Reputation:
I've encountered a peculiar situation, chrome vs safari + firefox there is a very big difference in the way gradients are rendered.
observe: http://jsfiddle.net/k9z6pt7z/
background: -moz-linear-gradient(top, rgba(255,255,255,0) 0%, rgba(56,56,56,1) 100%); /* FF3.6+ */
background: -webkit-gradient(linear, left top, left bottom, color-stop(0%,rgba(255,255,255,0)), color-stop(100%,rgba(56,56,56,1))); /* Chrome,Safari4+ */
background: -webkit-linear-gradient(top, rgba(255,255,255,0) 0%,rgba(56,56,56,1) 100%); /* Chrome10+,Safari5.1+ */
background: -o-linear-gradient(top, rgba(255,255,255,0) 0%,rgba(56,56,56,1) 100%); /* Opera 11.10+ */
background: -ms-linear-gradient(top, rgba(255,255,255,0) 0%,rgba(56,56,56,1) 100%); /* IE10+ */
background: linear-gradient(to bottom, rgba(255,255,255,0) 0%,rgba(56,56,56,1) 100%); /* W3C */
filter: progid:DXImageTransform.Microsoft.gradient( startColorstr='#00ffffff', endColorstr='#383838',GradientType=0 ); /* IE6-9 */
I think chrome one is the correct version, how do I make safari + ff behave in the same way?
left safari, right chrome.
Upvotes: 4
Views: 1051
Reputation: 6373
The short answer is that you don't.
The long answer is that there is no specific method mandated for how they are supposed to get from your starting gradient values to your end values. Hardware acceleration would pass this over to the rendering engine of any graphics card, but how the vendor deals with it would be different by rendering engine just as none hardware gradient fills will be left to the individual browser engines.

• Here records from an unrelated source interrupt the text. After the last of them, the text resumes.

-- ==== Sys2Proof/Decode.lean ====
section
/-! DEFINITION. Decoding of instruction words (03, R65 to R96, and the encoding tables of 06 to 13), total on any words,
and the encoder written from the same tables. -/

namespace Sys2Proof

/-- What follows the second word: nothing, a literal (X = 1), or an extension word (X = 0) (R71, R72). -/
inductive Third where
  | none
  | lit (w : Word)
  | ext (xmod : BitVec 19) (cls : BitVec 2) (c : BitVec 11)
deriving DecidableEq, Repr

/-- The fields of an S-form or L-form instruction (R66, R72). -/
structure Fields where
  opc : BitVec 10
  h : Hdr
  d : BitVec 11
  a : BitVec 11
  b : BitVec 11
  md : BitVec 8
  t : Third
deriving DecidableEq, Repr

/-! ### Words and fields -/

/-- One bit as a vector. -/
def bit1 (b : Bool) : BitVec 1 := BitVec.ofBool b

/-- The 64 bits of the first two words: X, MOD, B, A, D, RU, YH, LA, GN, GP, OPC and the form (R66). -/
def packTwo (f : Fields) (x : Bool) (form : BitVec 2) : BitVec 64 :=
  bit1 x ++ f.md ++ f.b ++ f.a ++ f.d ++ bit1 f.h.ru ++ bit1 f.h.yh ++ f.h.la ++ bit1 f.h.gn ++ f.h.gp ++ f.opc ++ form

/-- The words of the fields (R65, R66, R71, R72). -/
def wordsOf (f : Fields) : List Word :=
  match f.t with
  | .none =>
    let v := packTwo f false 0b01#2
    [v.extractLsb' 0 32, v.extractLsb' 32 32]
  | .lit w =>
    let v := packTwo f true 0b10#2
    [v.extractLsb' 0 32, v.extractLsb' 32 32, w]
  | .ext xm cls c =>
    let v := packTwo f false 0b10#2
    [v.extractLsb' 0 32, v.extractLsb' 32 32, xm ++ cls ++ c]

/-- The fields in the first two words, given the third (R66). -/
def unpackTwo (v : BitVec 64) (t : Third) : Fields :=
  { opc := v.extractLsb' 2 10
    h := { gp := v.extractLsb' 12 3, gn := v.getLsbD 15, la := v.extractLsb' 16 4, yh := v.getLsbD 20, ru := v.getLsbD 21 }
    d := v.extractLsb' 22 11
    a := v.extractLsb' 33 11
    b := v.extractLsb' 44 11
    md := v.extractLsb' 55 8
    t := t }

/-- The third word under X (R71, R72). -/
def thirdOf (x : Bool) (w2 : Word) : Third :=
  if x then .lit w2 else .ext (w2.extractLsb' 13 19) (w2.extractLsb' 11 2) (w2.extractLsb' 0 11)

/-- The length of an instruction in words, from its first word (R65). A word whose bits [1:0] are 0b11 is counted as one
word (log 13). -/
def lenOf (w0 : Word) : Nat :=
  if w0.extractLsb' 0 2 = 0b01#2 then 2 else if w0.extractLsb' 0 2 = 0b10#2 then 3 else 1

/-! ### Codes -/

def scopeOf (x : BitVec 3) : Option Scope :=
  match x.toNat with
  | 0 => some .core | 1 => some .clus | 2 => some .die | 3 => some .stk
  | 4 => some .ipo | 5 => some .pkg | 6 => some .sys | _ => none

/-- Scope codes (R23). -/
def Scope.code : Scope → BitVec 3
  | .core => 0 | .clus => 1 | .die => 2 | .stk => 3 | .ipo => 4 | .pkg => 5 | .sys => 6

def orderOf (x : BitVec 2) : Order :=
  match x.toNat with
  | 0 => .rlx | 1 => .acq | 2 => .rel | _ => .ar

/-- Order codes (R132). -/
def Order.code : Order → BitVec 2
  | .rlx => 0 | .acq => 1 | .rel => 2 | .ar => 3

def fenceOrderOf (x : BitVec 2) : Option FenceOrder :=
  match x.toNat with
  | 0 => some .sc | 1 => some .acq | 2 => some .rel | _ => none

/-- Orders of FENCE (R132). -/
def FenceOrder.code : FenceOrder → BitVec 2
  | .sc => 0 | .acq => 1 | .rel => 2

def roundOf (x : BitVec 3) : Option RoundCode :=
  match x.toNat with
  | 0 => some .fpctl | 1 => some .rn | 2 => some .rz | 3 => some .ru | 4 => some .rd | 5 => some .sr | _ => none

/-- Rounding codes (R112). -/
def RoundCode.code : RoundCode → BitVec 3
  | .fpctl => 0 | .rn => 1 | .rz => 2 | .ru => 3 | .rd => 4 | .sr => 5

def intTyOf (x : BitVec 2) : IntTy :=
  match x.toNat with
  | 0 => .i32 | 1 => .n32 | 2 => .i64 | _ => .n64

/-- Integer type codes (R206). -/
def IntTy.code : IntTy → BitVec 2
  | .i32 => 0 | .n32 => 1 | .i64 => 2 | .n64 => 3

/-- The type's operands are pairs (R206). -/
def IntTy.w64 : IntTy → Bool
  | .i32 => false | .n32 => false | .i64 => true | .n64 => true

def icondOf (x : BitVec 3) : Option ICond :=
  match x.toNat with
  | 0 => some .eq | 1 => some .ne | 2 => some .lt | 3 => some .le | 4 => some .gt | 5 => some .ge | _ => none

/-- Conditions of ICMP (R206). -/
def ICond.code : ICond → BitVec 3
  | .eq => 0 | .ne => 1 | .lt => 2 | .le => 3 | .gt => 4 | .ge => 5

def fcondOf (x : BitVec 3) : FCond :=
  match x.toNat with
  | 0 => .eq | 1 => .ne | 2 => .lt | 3 => .le | 4 => .gt | 5 => .ge | 6 => .un | _ => .ord

/-- Conditions of FCMP and DCMP (R216). -/
def FCond.code : FCond → BitVec 3
  | .eq => 0 | .ne => 1 | .lt => 2 | .le => 3 | .gt => 4 | .ge => 5 | .un => 6 | .ord => 7

def fnameOf (x : BitVec 2) : FName :=
  match x.toNat with
  | 0 => .f32 | 1 => .f64 | 2 => .f16 | _ => .bf16

/-- Formats of CVTI's SRC and CVTF's DST (R222, R223). -/
def FName.code : FName → BitVec 2
  | .f32 => 0 | .f64 => 1 | .f16 => 2 | .bf16 => 3

def cvtSrcOf (x : BitVec 3) : CvtSrc :=
  match x.toNat with
  | 0 => .i32 | 1 => .n32 | 2 => .i64 | 3 => .n64 | 4 => .f32 | 5 => .f64 | 6 => .f16 | _ => .bf16

/-- Sources of CVTF (R223). -/
def CvtSrc.code : CvtSrc → BitVec 3
  | .i32 => 0 | .n32 => 1 | .i64 => 2 | .n64 => 3 | .f32 => 4 | .f64 => 5 | .f16 => 6 | .bf16 => 7

/-- The source is a pair (R223). -/
def CvtSrc.w64 : CvtSrc → Bool
  | .i64 => true | .n64 => true | .f64 => true
  | .i32 => false | .n32 => false | .f32 => false | .f16 => false | .bf16 => false

/-- The format's operand is a pair. -/
def FName.w64 : FName → Bool
  | .f64 => true | .f32 => false | .f16 => false | .bf16 => false

def qfmtOf (x : BitVec 2) : Option QFmt :=
  match x.toNat with
  | 0 => some .e4m3 | 1 => some .e5m2 | 2 => some .e2m1 | _ => none

/-- Formats of CVTQ (R224). -/
def QFmt.code : QFmt → BitVec 2
  | .e4m3 => 0 | .e5m2 => 1 | .e2m1 => 2

def cvtpOf (x : BitVec 3) : Option CvtpOp :=
  match x.toNat with
  | 0 => some .wideE4m3 | 1 => some .wideE5m2 | 2 => some .wideE2m1 | 3 => some .packF16 | 4 => some .packBf16
  | 5 => some .wideF16 | 6 => some .wideBf16 | _ => none

/-- Operations of CVTP (R225). -/
def CvtpOp.code : CvtpOp → BitVec 3
  | .wideE4m3 => 0 | .wideE5m2 => 1 | .wideE2m1 => 2 | .packF16 => 3 | .packBf16 => 4 | .wideF16 => 5 | .wideBf16 => 6

/-- Alignment of D in CVTP (R225). -/
def CvtpOp.dAlign : CvtpOp → Nat
  | .wideE4m3 => 4 | .wideE5m2 => 4 | .wideE2m1 => 8 | .packF16 => 1 | .packBf16 => 1 | .wideF16 => 2 | .wideBf16 => 2

/-- The operation takes a rounding code (R225). -/
def CvtpOp.packs : CvtpOp → Bool
  | .packF16 => true | .packBf16 => true
  | .wideE4m3 => false | .wideE5m2 => false | .wideE2m1 => false | .wideF16 => false | .wideBf16 => false

/-- The operation takes operand B (R225). -/
def CvtpOp.usesB : CvtpOp → Bool
  | .wideF16 => false | .wideBf16 => false
  | .wideE4m3 => true | .wideE5m2 => true | .wideE2m1 => true | .packF16 => true | .packBf16 => true

def crcWOf (x : BitVec 2) : Option CrcW :=
  match x.toNat with
  | 0 => some .b32 | 1 => some .b8 | 2 => some .b16 | _ => none

/-- Data widths of CRC32C (R227). -/
def CrcW.code : CrcW → BitVec 2
  | .b32 => 0 | .b8 => 1 | .b16 => 2

def movWOf (x : BitVec 2) : Option MovW :=
  match x.toNat with
  | 0 => some .b32 | 1 => some .b64 | 2 => some .b128 | _ => none

/-- Widths of MOV (R212). -/
def MovW.code : MovW → BitVec 2
  | .b32 => 0 | .b64 => 1 | .b128 => 2

/-- Registers of a MOV operand. -/
def MovW.regs : MovW → Nat
  | .b32 => 1 | .b64 => 2 | .b128 => 4

def movlTyOf (x : BitVec 2) : Option MovlTy :=
  match x.toNat with
  | 0 => some .b32 | 1 => some .i64 | 2 => some .n64 | _ => none

/-- Types of MOVL (R212). -/
def MovlTy.code : MovlTy → BitVec 2
  | .b32 => 0 | .i64 => 1 | .n64 => 2

/-- Registers of a MOVL destination. -/
def MovlTy.regs : MovlTy → Nat
  | .b32 => 1 | .i64 => 2 | .n64 => 2

def sregOf (x : BitVec 8) : Option SReg :=
  match x.toNat with
  | 0x00 => some .tid | 0x01 => some .lane | 0x02 => some .slot | 0x03 => some .team | 0x04 => some .nteams
  | 0x05 => some .gwidth | 0x06 => some .core | 0x07 => some .clus | 0x08 => some .die | 0x09 => some .pkg
  | 0x0A => some .ctxid | 0x10 => some .clock | 0x11 => some .fpctl | 0x12 => some .part | 0x13 => some .flags
  | 0x14 => some .rngkey | 0x15 => some .region | 0x16 => some .tdm | 0x80 => some .mgnCtl | 0x81 => some .mgnStat
  | 0x82 => some .mgnLimit | 0x83 => some .parkTh | 0x84 => some .ageLimit | _ => none

/-- Selectors (R78). -/
def SReg.code : SReg → BitVec 8
  | .tid => 0x00 | .lane => 0x01 | .slot => 0x02 | .team => 0x03 | .nteams => 0x04 | .gwidth => 0x05 | .core => 0x06
  | .clus => 0x07 | .die => 0x08 | .pkg => 0x09 | .ctxid => 0x0A | .clock => 0x10 | .fpctl => 0x11 | .part => 0x12
  | .flags => 0x13 | .rngkey => 0x14 | .region => 0x15 | .tdm => 0x16 | .mgnCtl => 0x80 | .mgnStat => 0x81
  | .mgnLimit => 0x82 | .parkTh => 0x83 | .ageLimit => 0x84

/-- Selectors that SETS accepts (R78, R79). -/
def SReg.settable : SReg → Bool
  | .fpctl => true | .part => true | .flags => true | .mgnCtl => true | .mgnStat => true | .mgnLimit => true
  | .parkTh => true | .ageLimit => true
  | .tid => false | .lane => false | .slot => false | .team => false | .nteams => false | .gwidth => false
  | .core => false | .clus => false | .die => false | .pkg => false | .ctxid => false | .clock => false
  | .rngkey => false | .region => false | .tdm => false
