/-! ### Write-back -/

/-- An uncorrectable error recorded for a frame: UE advances while counts are kept, and the frame's retirement is due unless it is
retired or migrating (R421, R422). -/
def State.countUE (s : State) (pa : Nat) : State :=
  let f := s.frame (pa / 65536)
  let s : State := if f.ret || f.mig then s
    else s.soon [Happening.row .frameRetirement { frame := pa / 65536, cause := 1 }]
  if s.cn.fetEn then
    let a := s.cn.fetBase + 8 * frameNo pa + 4
    s.pokeNat a 4 (min (s.peekNat a 4 + 1) (2 ^ 32 - 1))
  else s

/-- Dirty bytes of an SI line written to its home. -/
def State.siHome (s : State) (l : Line) : State :=
  let s := { s with mem := (upTo 128).foldl (fun m i =>
    if l.dirty.testBit i then spPut m (s.home (l.ln * 128 + i)) (l.data.getD i 0) else m) s.mem }
  if l.poison then s.setPoison (l.ln * 128) else s

/-- A line written back to its home from an L2 or crown cache: SI data is stored; a poisoned line counts in its frame
(R421). -/
def State.toHome (s : State) (l : Line) : State :=
  let s := if l.st = .si then s.siHome l else s
  if l.dirty ≠ 0 ∧ (l.poison ∨ s.poisonedAt (l.ln * 128)) then s.countUE (l.ln * 128) else s

/-! ### Entries of the directories (R308, R309, R314) -/

/-- The directory of a kind that covers a line for a core's requests. -/
def pkgDir (ln : Nat) : DirRef :=
  .package (match regionOf (ln * 128) with
    | .near => ln * 128 / 0x0C00000000 / 4
    | .far => crownHalf (ln * 128)
    | .host _ => crownHalf (ln * 128)
    | .device => 0
    | .none => 0)

/-- An entry covers a line. -/
def DirEntry.covers (e : DirEntry) (ln : Nat) : Bool := e.base ≤ ln * 128 && ln * 128 < e.base + 2 ^ e.log2

/-- The entry of a directory that covers a line. -/
def State.dirFind (s : State) (d : DirRef) (ln : Nat) : Option DirEntry :=
  (s.dirs.find? fun x => x.1 == d && x.2.covers ln).map (·.2)

/-- The entry of a directory that covers a line replaced by others. -/
def State.dirSet (s : State) (d : DirRef) (ln : Nat) (es : List DirEntry) : State :=
  { s with dirs := es.map (fun e => (d, e)) ++ s.dirs.filter fun x => !(x.1 == d && x.2.covers ln) }

/-- The slice of a directory that holds the entry of a region: that of its first line (R308; log 81). -/
def dirSlice : DirRef → Nat → Nat
  | .cluster _, _ => 0
  | .die _, base => l2Slice (lineOf base)
  | .package _, base => crownSlice (lineOf base)

/-- The entries that a slice of a directory has room for (R308). -/
def dirCapacity : DirRef → Nat
  | .cluster _ => 4096
  | .die _ => 4096
  | .package _ => 16384

/-- The entries that stand in the slice of a region's entry. -/
def State.dirsOf (s : State) (d : DirRef) (base : Nat) : List DirEntry :=
  (s.dirs.filter fun x => x.1 == d && dirSlice d x.2.base == dirSlice d base).map (·.2)

/-- A cache drops every CT line of an entry; dirty data goes to the home (R314). -/
def State.dropEntry (s : State) (e : DirEntry) (c : CacheRef) : State :=
  let inE (l : Line) : Bool := e.covers l.ln && l.st != .si && l.st != .ro
  let k := s.cache c
  (k.lines.filter inE).foldl State.toHome (s.setCache c { k with lines := k.lines.filter fun l => !inE l })

/-- Every line of an entry dropped by every holder but the host, dirty data written back (R314, R426). -/
def State.recall (s : State) (e : DirEntry) : State :=
  e.holders.foldl (fun s h => match h with
    | .l2 d => (((upTo 16).map (16 * d + ·)).foldl (fun s c => s.dropEntry e (.l1 c)) s).dropEntry e (.l2 d)
    | .l1 c => s.dropEntry e (.l1 c)
    | .cluster n => ((upTo 4).map (4 * n + ·)).foldl (fun s c => s.dropEntry e (.l1 c)) s
    | .crown n => s.dropEntry e (.crown n)
    | .host => s) s

/-- The export bit of a region is cleared once the package directory has no entry for it (R309). -/
def State.unexport (s : State) (d : DirRef) (base : Nat) : State :=
  match d, regionOf base with
  | .package _, .near =>
    if s.dirs.any fun x => x.1 == d && x.2.base / 65536 == base / 65536 then s
    else s.modDie (base / 0x0C00000000) fun x => { x with export_ := x.export_.filter (· != base / 65536) }
  | _, _ => s

/-- An entry leaves its directory. -/
def State.dirFree (s : State) (d : DirRef) (e : DirEntry) : State :=
  { s with dirs := s.dirs.filter fun y => !(y.1 == d && y.2 == e) }.unexport d e.base

/-- An entry that is BUSY with its own recall: the host has not answered its back-invalidate snoop (R314, R315). -/
def DirEntry.leaving (e : DirEntry) : Bool := !e.busy.isEmpty && e.queue.isEmpty

/-- An entry is recalled: it is free at once, or once the host that may hold lines of it has answered (R314, R315). -/
def State.recallEntry (s : State) (d : DirRef) (e : DirEntry) : State :=
  let s := s.recall e
  if e.holders.contains .host then
    { s with dirs := s.dirs.map fun y => if y.1 == d && y.2 == e then (d, { e with holders := [.host], busy := [.host] }) else y }
  else s.dirFree d e

/-- The entry of a slice that a recall takes: its least recently used that is not BUSY, other than that of a line (R314). -/
def State.oldest (s : State) (d : DirRef) (base : Nat) (not : Nat → Bool) : Option DirEntry :=
  (sortBy (·.last) ((s.dirsOf d base).filter fun e => e.busy.isEmpty && !e.poisonPend && !not e.base)).head?

/-- A slice with room for the entry of a region: one is recalled where it is full (R314). False while none is free. -/
def State.dirRoom (s : State) (d : DirRef) (base : Nat) : Bool × State :=
  if (s.dirsOf d base).length < dirCapacity d then (true, s)
  else if (s.dirsOf d base).any DirEntry.leaving then (false, s)
  else
    match s.oldest d base (fun _ => false) with
    | none => (false, s)
    | some e => (!e.holders.contains .host, s.recallEntry d e)

/-- The entry that a request for a line meets; a new region starts as one 64 KiB entry (R312). None while no entry is free. -/
def State.dirEntry (s : State) (d : DirRef) (ln : Nat) : Option DirEntry × State :=
  match s.dirFind d ln with
  | some e => (some e, s)
  | none =>
    let base := ln * 128 / 65536 * 65536
    match s.dirRoom d base with
    | (false, s) => (none, s)
    | (true, s) =>
      let e : DirEntry := { base := base, log2 := 16, st := .i, holders := [], owner := none, busy := [], queue := []
                            last := s.clk, poisonPend := false }
      (some e, { s with dirs := (d, e) :: s.dirs })

/-- The first half of an entry. -/
def DirEntry.lowHalf (e : DirEntry) : DirEntry := { e with log2 := e.log2 - 1 }
/-- The second half of an entry. -/
def DirEntry.highHalf (e : DirEntry) : DirEntry := { e with log2 := e.log2 - 1, base := e.base + 2 ^ (e.log2 - 1) }

/-- The halvings that isolate a line, n at most (R312): the entry of the line last. -/
def splitTo (ln : Nat) : Nat → DirEntry → List DirEntry
  | 0, e => [e]
  | n + 1, e =>
    if e.log2 ≤ 7 then [e]
    else if e.lowHalf.covers ln then e.highHalf :: splitTo ln n e.lowHalf
    else e.lowHalf :: splitTo ln n e.highHalf

/-- A crown cache takes a dirty line from a die's L2, which may keep copies of it in its L1s: the crown owns it (R310). -/
def DirEntry.handed (e : DirEntry) (h : Holder) : DirEntry :=
  { e with st := .o, owner := some h, holders := if e.holders.contains h then e.holders else e.holders ++ [h] }

/-- A dirty far or host line of a die's L2 enters its home-side crown cache, which the package directory then names (R294, R308,
R315). -/
def State.toCrown (s : State) (l : Line) : State :=
  let n := crownHalf (l.ln * 128)
  match s.dirEntry (pkgDir l.ln) l.ln with
  | (none, s) => s.toHome l
  | (some e, s) =>
    let s := s.dirSet (pkgDir l.ln) l.ln ((splitTo l.ln 9 e).map fun p => if p.covers l.ln then p.handed (.crown n) else p)
    let (k, out) := (s.cache (.crown n)).fill (.crown n) { l with st := .o, retained := none, comp := false, filled := s.clk }
    out.foldl State.toHome (s.setCache (.crown n) k)

/-- A line written back from an L2: far and host lines reach the crown cache that is their home-side cache, near lines and SI lines
their home (R294, R315). -/
def State.l2Out (s : State) (l : Line) : State :=
  if l.dirty = 0 then s
  else if l.st = .si then s.toHome l
  else
    match regionOf (l.ln * 128) with
    | .near => s.toHome l
    | .far => s.toCrown l
    | .host _ => s.toCrown l
    | .device => s
    | .none => s

/-- A compressed line of an L2 that no longer compresses is expanded (R296). -/
def State.expandL2 (s : State) (d ln : Nat) : State :=
  let (k, out) := (s.die d).cache.expand (.l2 d) ln
  out.foldl State.l2Out (s.setCache (.l2 d) k)

/-- A line of an L2 is compressed and its bytes, now b, do not allow it. -/
def Line.bursts (l : Line) (b : List Byte) : Bool := l.comp && !compressible b

/-- A line filled into a cache of a die's L2; replaced lines are written back. -/
def State.fillL2 (s : State) (d : Nat) (l : Line) : State :=
  let (k, out) := (s.die d).cache.fill (.l2 d) l
  out.foldl State.l2Out (s.setCache (.l2 d) { k with asleep := false })

/-- The bytes under a mask written at a line's home. -/
def State.pokeMask (s : State) (ln mask : Nat) (data : List Byte) : State :=
  { s with mem := (upTo 128).foldl (fun m i =>
      if mask.testBit i then spPut m (s.home (ln * 128 + i)) (data.getD i 0) else m) s.mem }
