def redCode : RedOp → Nat
  | .add => 0
  | .addB64 => 1
  | .addF32 => 2
  | .minI32 => 3
  | .maxI32 => 4
  | .and => 5
  | .or => 6
  | .xor => 7

/-- The home-side cache of a local address (R294). -/
def homeCache (pa : Nat) : CacheRef :=
  match regionOf pa with
  | .near => .l2 (pa / 0x0C00000000)
  | .far => .crown (crownHalf pa)
  | .host _ => .crown (crownHalf pa)
  | .device => .crown 0
  | .none => .crown 0

/-- Where the ALU of an atomic operation on a CT page stands (R288). -/
inductive Alu where
  | l1 | l2 | home
deriving DecidableEq, Repr

def aluOf : Scope → Alu
  | .core => .l1
  | .clus => .l1
  | .die => .l2
  | .stk => .l2
  | .ipo => .home
  | .pkg => .home
  | .sys => .home

/-- The line of an atomic operation on a CT page is held exclusively by the cache of its ALU, with the bytes that `mask` names written
(R288): the issuing core's L1 under its die's L2, that L2, or the home-side cache. -/
def State.aluHold (s : State) (core ctx : Nat) (rng : Option Nat) (x : Xlat) (sc : Scope) (pa mask lanes : Nat) : State :=
  let ln := lineOf pa
  let d := dieOf core
  match aluOf sc with
  | .l1 =>
    let s := s.lineStore d (some core) ctx rng x.hint x.cmp ln mask lanes
    if ((s.core core).l1.line? ln).isSome then (s.l1Obtain core ln true).2 else s.l1Fetch core ctx x ln true
  | .l2 => s.lineStore d none ctx rng x.hint x.cmp ln mask lanes
  | .home =>
    match homeCache pa with
    | .l2 h => (s.setExport d ln).lineStore h none ctx rng x.hint x.cmp ln mask lanes
    | _ => s.crownStore ctx x.hint x.cmp ln mask

/-- The write of an atomic operation at its ALU, none where a CAS fails (R286, R288). -/
def State.writeAtomic (s : State) (core ctx : Nat) (rng : Option Nat) (x : Xlat) (sc : Scope) (pa : Nat) (b : Option (List Byte))
    (lanes : Nat) : State :=
  if x.cls = 2 then
    match b with
    | some b => (s.pokeN pa b).aluHold core ctx rng x sc pa (maskAt pa b.length) lanes
    | none => s.aluHold core ctx rng x sc pa 0 lanes
  else
    match b with
    | some b => s.writePoint core ctx rng x.cls x.hint x.cmp sc pa b lanes
    | none => s

/-! ### Stores leaving the store queue (R280, R281, R401) -/

/-- An imprecise store fault (R281): the context faults, with the store record in the report. -/
def State.storeFault (s : State) (r : StoreReq) (aux : Nat) : State :=
  let gone := (s.team? r.team).isNone
  let exited := match s.thread? r.team r.tid with
    | some t => decide (t.st = .exited)
    | none => true
  s.contextFault r.ctx
    (Event.encode { kind := 0x05, orph := exited, vt := !gone, vl := true, ctx := r.ctx, core := r.core, die := dieOf r.core
                    lid := r.team / 2 ^ 24, team := if gone then 0 else r.team % 2 ^ 24, tid := if gone then 0 else r.tid
                    pc := if gone then 0 else r.pc.toNat, pa := r.pa, aux := aux, clock := s.clk })

/-- The bytes of one line that requests of one instruction write: mask and data, later lanes over earlier ones (R284). -/
def mergeReqs : List StoreReq → Nat × List Byte
  | [] => (0, List.replicate 128 0)
  | l => l.foldl (fun a r => (a.1 ||| maskAt r.pa r.data.length, overlayAt a.2 (r.pa % 128) r.data)) (0, List.replicate 128 0)

/-- The byte enables and data units of a write message (R397). -/
def writeUnits (mask : Nat) (data : List Byte) : List Byte := toBytes 16 mask ++ data

/-- The page attributes that a request carries, as a translation. -/
def StoreReq.xlat (r : StoreReq) : Xlat :=
  { ctx := r.ctx, vpn := 0, log2 := 16, pa := 0, cls := r.cls, w := true, xp := false, cmp := r.cmp, hint := r.hint, rlog := false
    mism := false }

/-- One lane's part of a store or RED performed at its point (R128, R279, R286). -/
def State.storeLocal (s : State) (r : StoreReq) (lanes : Nat) : State :=
  let pa := localOf r.pa
  match r.red with
  | none => s.writePoint r.core r.ctx r.rng r.cls r.hint r.cmp r.sc pa r.data lanes
  | some op =>
    let n := redBytes op
    let ((o, _), s) := s.readPoint r.core r.ctx r.rng r.xlat r.sc pa n lanes
    let v := redNew op (BitVec.ofNat 64 (ofBytes o)) (BitVec.ofNat 64 (ofBytes r.data))
    s.writeAtomic r.core r.ctx r.rng r.xlat r.sc pa (some (toBytes n v.toNat)) (if r.cls = 1 then 0 else lanes)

If you really need them to as close as possible then (notice I didn't say identical) then you're going to have to resort to using an over sized image as a background and adjusting its position to fit the area available. All of which means slightly different results at different screen sizes.
Of course some browsers wont render a gradient at all.
If you really want to you could try changing the starting and values and percentages and but that's a lot of work and the effectiveness depends on how good your users monitors are, so not really that useful.
So in reality does it really matter to the user (not you). It will appear fairly similar (even close) if they did happen to switch between browsers (why would they) and always be consistent when used on a particular browser. The fonts will render differently between browsers the rendering of the mark-up will have differences between the same browser on different OS / platforms.
The important thing in not about being pixel identical on every platform / OS / browser, because that's just not possible. but instead about giving your users clear, consistent access to the information that they need.